To define those patients most likely to benefit from the hypolipidemic effect of low-glycemic-index (GI) traditional starchy foods, 30 hyperlipidemic patients were studied for 3 mo. During the middle month, low-GI foods were substituted for those with a higher GI with minimal change in dietary macronutrient and fiber content. Only in the group (24 patients) with raised triglyceride levels (types IIb, III, and IV) were significant lipid reductions seen: total cholesterol 8.8 +/- 1.5% (p less than 0.001), LDL cholesterol 9.1 +/- 2.4% (p less than 0.001), and serum triglyceride 19.3 +/- 3.2% (p less than 0.001) with no change in HDL cholesterol. The percentage reduction in serum triglyceride related to the initial triglyceride levels (r = 0.56, p less than 0.01). The small weight loss (0.4 kg) on the low-GI diet did not relate to the lipid changes. Low-GI diets may be of use in the management of lipid abnormalities associated with hypertriglyceridemia.
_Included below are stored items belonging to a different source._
/-- The audio PLL that had lost its lock relocks on REFCLK and enters the holdover of R48 (R68): WCLK_IN counts as lost while it is the
selected source. -/
def State.apllRelock (s : State) : State :=
  if !s.tb.apllLost then s
  else
    let s1 := { s with tb.apllLost := false, tb.sfcActive := 1 }
    if fld s.tb.ctrl 0 2 = 0 then { s1 with tb.wclkPresent := false }.errTb 0 else s1

/-- PLL_LOCK (R46, R66, R68): the status bit; SPLL starts the manager core, unless REFCLK_LOSS holds the reset (R69), APLL the SFC. -/
def execPllLock (p : Pll) (s : State) : Host.Outcome State Fault Refusal :=
  .next <|
  if s.pmu.dev = .off then s else
  let s1 := { s with clk.lock := setBit s.clk.lock (pllBit p) }
  match p with
  | .spll => if s1.glb.resetHeld then s1 else s1.mgrStarts
  | .apll => { s1 with tb.audLock := true, tb.sfcRunning := !s1.glb.resetHeld }.apllRelock
  | _ => s1

/-- PLL_UNLOCK (R68): the error bit and the reset that the PLL requires; the audio PLL enters its holdover once it relocks, the AON FLL
requires nothing. -/
def execPllUnlock (p : Pll) (also : AlsoReset) (s : State) : Host.Outcome State Fault Refusal :=
  .next <|
  if s.pmu.dev = .off then s else
  let s1 := { s with clk.lock := putBit s.clk.lock (pllBit p) false }.errClk (pllBit p)
  match p with
  | .spll => { s1 with glb.mgrRunning := false }.warm 6 none also
  | .dpll => s1.warm 6 none also
  | .apll => { s1 with tb.audLock := false, tb.apllLost := true }
  | .ppll => s1.portReset .pcie
  | .upll => s1.portReset .usb
  | .slpll => forN 4 (fun n s => s.slpReset n) s1
  | .cpll d => s1.dieReset d.val
  | .fpll d => s1.dieReset d.val
  | .aonFll => s1

/-- REFCLK_LOSS (R69): the island saves the SFC and counts RTC ticks; the part stays in the warm reset, and the CLC holds. -/
def execRefclkLoss (also : AlsoReset) (s : State) : Host.Outcome State Fault Refusal :=
  if s.glb.resetHeld ∨ s.pmu.dev = .off then .next s
  else
    let s1 := { s with glb.mgrRunning := false }.warm 5 none also
    .next { s1 with glb.resetHeld := true, tb.carry := some (s1.tb.sfc, 0), tb.sfcRunning := false,
                    tb.clcFrame := s.tb.clcFrame, tb.clcLine := s.tb.clcLine }

/-- The SFC resumes from the carried value (R51, R69). -/
def State.resumeSfc (s : State) : State :=
  match s.tb.carry with
  | some (v, t) => { s with tb.carry := none, tb.sfcRunning := true }.sfcJump (v + BitVec.ofNat 48 (s.ticksToFrames t))
  | none => s

/-- REFCLK_RESTORED (R69): the warm reset ends, and the SFC resumes as a jump; the manager core starts once SPLL has its lock. -/
def execRefclkRestored (s : State) : Host.Outcome State Fault Refusal :=
  if s.glb.resetHeld then
    let s1 : State := { s with glb.resetHeld := false }
    .next ((if bit s.clk.lock 0 then s1.mgrStarts else s1).resumeSfc)
  else .next s

/-! ### Sources of the SFC, the MPC and the beacon (R46-R53, R62-R65) -/

/-- WCLK_LOSS (R48): holdover on REFCLK while WCLK is the selected source. -/
def execWclkLoss (s : State) : Host.Outcome State Fault Refusal :=
  .next (if fld s.tb.ctrl 0 2 = 0 then { s with tb.wclkPresent := false, tb.sfcActive := 1 }.errTb 0
    else { s with tb.wclkPresent := false })

/-- WCLK_RELOCK (R48, R77): WCLK_IN in range again; it is followed only while it is the selected source. -/
def execWclkRelock (s : State) : Host.Outcome State Fault Refusal :=
  .next (if fld s.tb.ctrl 0 2 = 0 then { s with tb.wclkPresent := true, tb.sfcActive := 0 }
    else { s with tb.wclkPresent := true })

/-- The code of RATE whose frames per second a TB_CTRL value selects is legal (Table 3.2). -/
def rateOk (v : W32) : Bool := fld v 2 4 ≤ 5

/-- After a change of RATE every port whose slot count exceeds Table 4.1 gets SLOT_LIMIT and loses EN (R81). -/
def State.slotLimits (s : State) : State :=
  forN 4 (fun n s =>
    if fld (s.port n).ctrl 4 4 + 1 > s.maxSlots then
      (s.modPort n (fun p => { p with ctrl := putBit p.ctrl 0 false, clkOk := false })).errAud (8 + n)
    else s) s

/-- A write to TB_CTRL (R46, R47, R49, R81, R96): while a stream is open or a capture is in EXCITE it is ignored whole, since it writes
SFC_SRC and RATE; a reserved encoding leaves its field and sets CTRL_REJECT (log 99). A rise of RATE above 96 kHz sets the USB function
to setting 0 and keeps what its FIFOs hold (DESIGN CHOICE, log 110). -/
def State.writeTbCtrl (v : W32) (s : State) : State :=
  let old := s.tb.ctrl
  let rej := fld v 0 2 = 3 || !rateOk v
  let src := if fld v 0 2 = 3 then fld old 0 2 else fld v 0 2
  let rate := if rateOk v then fld v 2 4 else fld old 2 4
  if s.openStreams ≠ 0 ∨ s.anyExcite = true then s.errTb 5
  else
    let n : W32 := BitVec.ofNat 32 (src + rate * 4 + fld v 6 3 * 64)
    let s1 := { s with tb.ctrl := n }
    let s2 := if src = fld old 0 2 then s1
      else if src = 0 then { s1 with tb.sfcActive := if s.tb.wclkPresent then 0 else 1, tb.beaconLock := false, tb.beaconPending := none }
      else { s1 with tb.sfcActive := 1, tb.beaconLock := false, tb.beaconPending := none }
    let s3 := if rate = fld old 2 4 then s2 else
      let s3 := s2.slotLimits
      (if s3.fastRate then { s3 with aud.usbIn := 0, aud.usbOut := 0 } else s3).mclkRun
    if rej then s3.errTb 5 else s3

/-- TB_CTRL_WRITE (R47). -/
def execTbCtrlWrite (v : BitVec 32) (s : State) : Host.Outcome State Fault Refusal := .next (s.writeTbCtrl v)

/-- The MPC advances by `n` phase steps, every value held (R53, R57). -/
def State.mpcAdvance (n : Nat) (s : State) : State := { s with tb.mpc := s.tb.mpc + BitVec.ofNat 48 n }.mark .mpc true false

/-- Does the MPC tracking loop run (R53)? On IOD revision 2, outside HIBERNATE and a REFCLK_LOSS reset, in which the island counts
crossings instead (R69). -/
def State.mpcRuns (s : State) : Bool := s.rev2 && !s.glb.resetHeld && s.pmu.dev ≠ .hibernate && s.pmu.dev ≠ .off

/-- MPC_TICK (R53): the loop's phase steps; while crossings arrive the phase does not wrap before the crossing that it is locked to
(DESIGN CHOICE, log 111), while it freewheels it wraps by itself. -/
def execMpcTick (steps : BitVec 16) (s : State) : Host.Outcome State Fault Refusal :=
  .next <|
  let ph := s.tb.mpc.toNat % 65536
  if !s.mpcRuns ∨ s.tb.mpcMode = .hold ∨ (s.tb.mpcMode = .idle ∧ s.tb.mpcCrossings = 0) then s
  else if s.tb.mpcMode = .freewheel then
    let s1 := s.mpcAdvance steps.toNat
    { s1 with tb.freewheelCycles := s1.tb.freewheelCycles + (ph + steps.toNat) / 65536 }
  else s.mpcAdvance (Nat.min steps.toNat (65535 - ph))

/-- MAINS_LOSS (R53): the MPC freewheels at the last measured frequency, whether or not it had locked. -/
def execMainsLoss (s : State) : Host.Outcome State Fault Refusal :=
  .next (if s.mpcRuns ∧ (s.tb.mpcMode = .locked ∨ (s.tb.mpcMode = .idle ∧ s.tb.mpcCrossings ≠ 0)) then
      { s with tb.mpcMode := .freewheel, tb.freewheelCycles := 0, tb.mpcCrossings := 0 }
    else s)

/-- MAINS_HOLD (R53, R57, R442, R447): after 16 freewheel cycles the MPC holds; an MPC compare that has not fired yet waits, and a camera with
TRIG_EN gets no pulse. -/
def execMainsHold (s : State) : Host.Outcome State Fault Refusal :=
  .next (if s.tb.mpcMode = .freewheel ∧ 16 ≤ s.tb.freewheelCycles then
      (let t := { s with tb.mpcMode := .hold, tb.mpcLock := false, tb.compares := s.tb.compares.map (fun (c : Compare) =>
        if c.tb = Timebase.mpc then { c with hit := none } else c) }.errTb 4
       if s.cam.running && bit s.cam.cfg.flags 3 then t.errCam 5 else t) else s)

/-- The root whose beacon this part takes on a port: SFC_SRC is BEACON and the port is that of its route to the root (R510). -/
def State.beaconFrom (s : State) (p : Nat) : Option Nat :=
  if fld s.tb.ctrl 0 2 ≠ 2 ∨ (s.slp p).st ≠ .up ∨ s.slk.upPort.toNat ≠ p then none
  else (s.slk.rootId.map (·.toNat)).filter (fun r => (s.upRoute r).any (fun h => (h.2.head?).any (fun e => e.2 == p)))

/-- BEACON_MARKER (R63, R65, R510): a marker on the port of the route to the root is followed and relayed downstream. -/
def execBeaconMarker (port : Fin 4) (s : State) : Host.Outcome State Fault Refusal :=
  .next <| match s.beaconFrom port.val with
  | some r => { s with tb.sfcActive := 2, tb.beaconLock := true }.sendMarker r
  | none => s

/-- BEACON_FULL_VALUE (R64, R501): a frame of TYPE 7 on the port of the route to the root, relayed downstream like the markers (log 107) and compared with the local SFC; a difference is loaded at the
next frame boundary. -/
def execBeaconFullValue (port : Fin 4) (f : LinkFrame) (s : State) : Host.Outcome State Fault Refusal :=
  .next <|
  if f.ftype ≠ 7 then s
  else s.onFrame port.val f (fun s => match s.beaconFrom port.val with
    | some r =>
      let v : Sfc := BitVec.ofNat 48 (leAt f.payload 0 6)
      { s with tb.beaconPending := if v = s.tb.sfc then none else some v }.sendFull r v
    | none => s)

/-- BEACON_RELOAD (R50, R64, R76). -/
def execBeaconReload (s : State) : Host.Outcome State Fault Refusal :=
  .next <| match s.tb.beaconPending with
  | some v => (({ s with tb.beaconPending := none }).sfcJump v).errTb 2
  | none => s

/-- BEACON_LOSS (R65). -/
def execBeaconLoss (s : State) : Host.Outcome State Fault Refusal := .next s.beaconHold

/-! ### The SFC check (R23) -/

/-- SFC_CHECK (R23): the check value differs from a die's copy. -/
def execSfcCheck (s : State) : Host.Outcome State Fault Refusal :=
  .next (forN 4 (fun d s =>
    if s.dieUp d && (s.die d).sfcCopy ≠ s.tb.sfc then
      (s.modDie d (fun x => { x with checkVal := some s.tb.sfc })).errGlb (12 + d)
    else s) s)

/-- SFC_CHECK_RELOAD (R23, R43, R50): at the next frame the die's copy takes the checked value, which has advanced with the SFC
(DEDUCED, log 28), as a jump; its compares see that value alone in that frame (R43), since SFC_TICK leaves the copy to the reload. -/
def execSfcCheckReload (d : Fin 4) (s : State) : Host.Outcome State Fault Refusal :=
  .next <| match (s.die d.val).checkVal with
  | none => s
  | some _ =>
    if s.dieUp d.val then
      ((s.modDie d.val (fun x => { x with checkVal := none, sfcCopy := s.tb.sfc })).mark .sfc false true).errTb 3
    else s.modDie d.val (fun x => { x with checkVal := none })

/-! ### Bridges (section 2.3) -/

/-- BRIDGE_TRAINING_DONE (R26). -/
def execBridgeTrainingDone (d : Fin 4) (s : State) : Host.Outcome State Fault Refusal :=
  .next (if (s.die d.val).bridge = .training then s.modDie d.val (fun x => { x with bridge := .idCheck }) else s)

/-- BRIDGE_TRAIN_TIMEOUT (R27). -/
def execBridgeTrainTimeout (d : Fin 4) (s : State) : Host.Outcome State Fault Refusal :=
  .next <|
  let x := s.die d.val
  if x.bridge ≠ .training then s
  else if x.attempts + 1 < 3 then s.modDie d.val (fun x => { x with attempts := x.attempts + 1 })
  else ((s.bridgeTo d.val .error).modDie d.val (fun x => { x with attempts := 3 })).errGlb (8 + d.val)

/-- A bridge reaches UP (R23, R26): the die's copy takes the SFC. -/
def State.bridgeUp (d : Nat) (s : State) : State :=
  (s.modDie d (fun x => { x with
    bridge := .up, attempts := 0, power := .on, stateOff := false, seen := true, sfcCopy := s.tb.sfc })).mark .sfc false false

/-- BRIDGE_POSITION_REPORT (R32, R33). -/
def execBridgePositionReport (d : Fin 4) (code : BitVec 3) (s : State) : Host.Outcome State Fault Refusal :=
  .next <|
  if (s.die d.val).bridge ≠ .idCheck then s
  else
    let s1 := s.modDie d.val (fun x => { x with posRaw := code })
    if bit code 2 ≠ (bit code 1 != bit code 0) then (s1.bridgeTo d.val .error).errGlb d.val
    else if fld code 0 2 ≠ d.val then (s1.bridgeTo d.val .error).errGlb (4 + d.val)
    else s1.bridgeUp d.val

/-- BRIDGE_LINK_ERROR (R29): traffic is held in both directions. -/
def execBridgeLinkError (d : Fin 4) (s : State) : Host.Outcome State Fault Refusal :=
  .next (if s.dieUp d.val then s.modDie d.val (fun x => { x with bridge := .retrain }) else s)

/-- BRIDGE_RETRAIN_DONE (R29): held traffic proceeds in order. -/
def execBridgeRetrainDone (d : Fin 4) (s : State) : Host.Outcome State Fault Refusal :=
  .next (if (s.die d.val).bridge = .retrain then (s.bridgeUp d.val).dmaRelease else s)

/-- BRIDGE_RETRAIN_TIMEOUT (R29, R44, R231): the die is lost and held in reset; its work fails with DIE_LOST. -/
def execBridgeRetrainTimeout (d : Fin 4) (s : State) : Host.Outcome State Fault Refusal :=
  .next <|
  if (s.die d.val).bridge ≠ .retrain then s
  else
    let s1 := (s.bridgeTo d.val .lost).errGlb (16 + d.val)
    let s2 := s1.dieGone d.val rsDieLost 8
    ((s2.dieInit d.val).dmaRelease).faultTrig s 1

end Sys2Proof.Machine
end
Effect of canning on the blood glucose response to beans in patients with type 2 diabetes.

Cooked dried legumes have been shown to stimulate low blood glucose responses, and their consumption by individuals with diabetes has been encouraged. However, canned beans are more convenient to use than dried beans. Since the glycaemic effects of canned beans have not been determined, we fed 50 g carbohydrate portions of five varieties of beans, both cooked dried and canned, to groups of diabetic patients and calculated their glycaemic indices (GI). All canned and dried beans tested had significantly lower GIs than that of white bread, which was ascribed a GI of 100. The mean GI of the five types of canned beans, 71 +/- 4, was less than that of bread, 100 (P less than 0.001), and greater than that of the same five varieties of cooked dried beans, 47 +/- 5 (P less than 0.001). It is concluded that the glycaemic effect of dried legumes is increased by the canning process. Nevertheless, canned beans give lower blood glucose responses than bread and may be of use in low glycaemic index diets.

Prediction of glycemic response to mixed meals in noninsulin-dependent diabetic subjects.

Recent studies suggest the glycemic response of different mixed meals cannot be predicted from the glycemic index (GI) of individual carbohydrate foods. Postprandial glucose levels following five different mixed meals in six noninsulin-dependent diabetic volunteers were therefore assessed. Each meal comprised 50% carbohydrate, 30% fat, and 20% protein, varying only in type of carbohydrate. The carbohydrate exchanged in each meal (potato, white bread, rice, spaghetti, or lentils and barley) contributed 37% of total meal calories. The correlation between predicted glucose response and postprandial glucose area was highly significant; estimated meal GI was virtually proportional to the actual mean glycemic response. These results demonstrate that the relative glycemic effects of mixed meals can be predicted from the GI of their carbohydrate components, again stressing the importance of type of carbohydrate in regulating postprandial blood-glucose levels.